As well as the usual plots we can create bar or pie charts. The Qo tab on any stream has the option to copy the species to the clipboard, so we can create a chart showing the species flows.

from io import StringIO
import matplotlib.pyplot as plt
import numpy as np
import win32clipboard as wcb
 
wcb.OpenClipboard()
cbtxt = wcb.GetClipboardData()
wcb.CloseClipboard()

res = np.loadtxt(StringIO(cbtxt), dtype = {'names': ('species', 'unit', 'value'),
                                           'formats' : ('U30', 'U10', 'f8')}, skiprows = 2)
v = res['value']
sp = res['species'][v>0]   ## species with non-zero flows
fig, ax = plt.subplots()
y_pos = np.arange(len(sp))
ax.set_xscale('log')
ax.barh(y_pos, v[v>0], align='center')
ax.set_yticks(y_pos)
ax.set_yticklabels(sp)
ax.invert_yaxis()  # labels read top-to-bottom
ax.set_xlabel('Mass Flow')
ax.set_title('Species plot')
 
plt.show()
Pyspecies.png
  • This shows using structured arrays in numpy, which is useful when we have mixed data types, in this case string data for the species, and numerical data for the flows.

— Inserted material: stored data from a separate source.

-- ==== Sys2Proof/Machine/Asm.lean ====
section
/-! DEFINITION. The assembly spelling of the spec's listings (spec/30_encoding.md R100 to R103; D26): register
spellings, how an operand's value becomes a field, how an instruction is written, and the expansions of the
pseudo-instructions. No rule of the machine reads any of it. -/

namespace Sys2Proof.Machine

/-- The conventional names of `r0` to `r31` (R101). -/
def conventionalNames : List String :=
  ["zero", "at", "v0", "v1", "a0", "a1", "a2", "a3"] ++
  ["t0", "t1", "t2", "t3", "t4", "t5", "t6", "t7"] ++
  ["s0", "s1", "s2", "s3", "s4", "s5", "s6", "s7"] ++
  ["t8", "t9", "k0", "k1", "gp", "sp", "fp", "ra"]

/-- The spelling the spec's listings use (R100). -/
def regName (r : Reg) : String := "r" ++ toString r.val

/-- Every spelling of a register: `rN`, `$N`, and its conventional name (R101). -/
def regSpellings (r : Reg) : List String :=
  [regName r, "$" ++ toString r.val, conventionalNames.getD r.val ""]

/-- The register a spelling names (R101). -/
def regOfSpelling (name : String) : Option Reg :=
  (List.finRange 32).find? (fun r => (regSpellings r).contains name)

/-- The 16-bit field of a decimal or hexadecimal operand; a negative number is its two's-complement field (R102). -/
def immField (v : Int) : Option (BitVec 16) :=
  if -32768 ≤ v ∧ v ≤ 65535 then some (BitVec.ofInt 16 v) else none

/-- The 26-bit field of the absolute address of a j or jal at `pc`: bits 27:2, when bits 31:28 equal those of the delay
slot's address (R102). An address that is not a multiple of 4 has no field. -/
def jumpField (pc addr : Word) : Option (BitVec 26) :=
  if addr.extractLsb' 28 4 = (pc + 4#32).extractLsb' 28 4 ∧ addr.extractLsb' 0 2 = 0#2 then
    some (addr.extractLsb' 2 26)
  else none

/-- `op a, b, c` (R100). -/
def listing (op : String) (operands : List String) : String := op ++ " " ++ ", ".intercalate operands

/-- `op rt, imm(rs)` (R100). -/
def memListing (op : String) (rt rs : Reg) (imm : BitVec 16) : String :=
  listing op [regName rt, toString imm.toInt ++ "(" ++ regName rs ++ ")"]

/-- How the instruction at `pc` is written: destination first, sign-extended immediates as signed numbers, a branch
offset as the signed field, a jump as its absolute address (R100, R102). -/
def instrListing (pc : Word) : Instr → String
  | .sll rd rt shamt => listing "sll" [regName rd, regName rt, toString shamt]
  | .srl rd rt shamt => listing "srl" [regName rd, regName rt, toString shamt]
  | .sra rd rt shamt => listing "sra" [regName rd, regName rt, toString shamt]
  | .jr rs => listing "jr" [regName rs]
  | .jalr rd rs => listing "jalr" [regName rd, regName rs]
  | .mfhi rd => listing "mfhi" [regName rd]
  | .mthi rs => listing "mthi" [regName rs]
  | .mflo rd => listing "mflo" [regName rd]
  | .mtlo rs => listing "mtlo" [regName rs]
  | .mult rs rt => listing "mult" [regName rs, regName rt]
  | .multu rs rt => listing "multu" [regName rs, regName rt]
  | .div rs rt => listing "div" [regName rs, regName rt]
  | .divu rs rt => listing "divu" [regName rs, regName rt]
  | .add rd rs rt => listing "add" [regName rd, regName rs, regName rt]
  | .addu rd rs rt => listing "addu" [regName rd, regName rs, regName rt]
  | .sub rd rs rt => listing "sub" [regName rd, regName rs, regName rt]
  | .subu rd rs rt => listing "subu" [regName rd, regName rs, regName rt]
  | .and rd rs rt => listing "and" [regName rd, regName rs, regName rt]
  | .or rd rs rt => listing "or" [regName rd, regName rs, regName rt]
  | .xor rd rs rt => listing "xor" [regName rd, regName rs, regName rt]
  | .nor rd rs rt => listing "nor" [regName rd, regName rs, regName rt]
  | .slt rd rs rt => listing "slt" [regName rd, regName rs, regName rt]
  | .j target => listing "j" [toString (jumpTarget pc target).toNat]
  | .jal target => listing "jal" [toString (jumpTarget pc target).toNat]
  | .beq rs rt off => listing "beq" [regName rs, regName rt, toString off.toInt]
  | .bne rs rt off => listing "bne" [regName rs, regName rt, toString off.toInt]
  | .blez rs off => listing "blez" [regName rs, toString off.toInt]
  | .bgtz rs off => listing "bgtz" [regName rs, toString off.toInt]
  | .addi rt rs imm => listing "addi" [regName rt, regName rs, toString imm.toInt]
  | .addiu rt rs imm => listing "addiu" [regName rt, regName rs, toString imm.toInt]
  | .slti rt rs imm => listing "slti" [regName rt, regName rs, toString imm.toInt]
  | .andi rt rs imm => listing "andi" [regName rt, regName rs, toString imm.toNat]
  | .ori rt rs imm => listing "ori" [regName rt, regName rs, toString imm.toNat]
  | .xori rt rs imm => listing "xori" [regName rt, regName rs, toString imm.toNat]
  | .lui rt imm => listing "lui" [regName rt, toString imm.toNat]
  | .lb rt rs imm => memListing "lb" rt rs imm
  | .lh rt rs imm => memListing "lh" rt rs imm
  | .lw rt rs imm => memListing "lw" rt rs imm
  | .sb rt rs imm => memListing "sb" rt rs imm
  | .sh rt rs imm => memListing "sh" rt rs imm
  | .sw rt rs imm => memListing "sw" rt rs imm

/-- The pseudo-instructions of R103. -/
inductive Pseudo where
  | nop
  | move (rd rs : Reg)
  | li (rt : Reg) (imm : Word)
  | b (off : BitVec 16)
  | jalrRa (rs : Reg)
deriving DecidableEq, Repr

/-- Whether a word is in -32768..32767 (R103). -/
def fitsSigned16 (imm : Word) : Bool := decide (-32768 ≤ imm.toInt) && decide (imm.toInt ≤ 32767)

/-- The instructions a pseudo-instruction stands for (R103). -/
def Pseudo.expand : Pseudo → List Instr
  | .nop => [.sll 0 0 0]
  | .move rd rs => [.addu rd rs 0]
  | .li rt imm =>
    if fitsSigned16 imm then [.addiu rt 0 (imm.extractLsb' 0 16)]
    else [.lui rt (imm.extractLsb' 16 16), .ori rt rt (imm.extractLsb' 0 16)]
  | .b off => [.beq 0 0 off]
  | .jalrRa rs => [.jalr 31 rs]

end Sys2Proof.Machine
end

  • The notation v[v>0] is showing use of an index array.
  • v>0 is an array of flags indicating which elements of the array v are non-zero.
>>> v>0
array([ True,  True,  True,  True,  True,  True,  True,  True, False,
       True, False,  True, False, False, False, False, False, False,
      False, False, False, False, False, False, False, False, False,
      False, False, False, False, False, False,  True, False, False,
      False, False, False, False, False, False, False])
  • When we use an array as an index, it returns just the elements for which the index array are True, i.e. the non-zero elements of the original array.
 >>> v[v>0]
 array([3.75694246e+02, 1.76991503e+02, 2.72699554e+01, 1.28469206e+01,
      6.32469251e-01, 2.60232738e+00, 5.87385513e-01, 1.45618792e+01,
      5.32841733e-02, 2.42947148e+01, 4.20754018e-02])
  • Similarly res['species'] is an array of strings having the species names, while res['species'][v>0] is an array of names of species with non-zero flow.
  • We plot this on a logarithmic scale to show relative magnitudes of the flows of the species.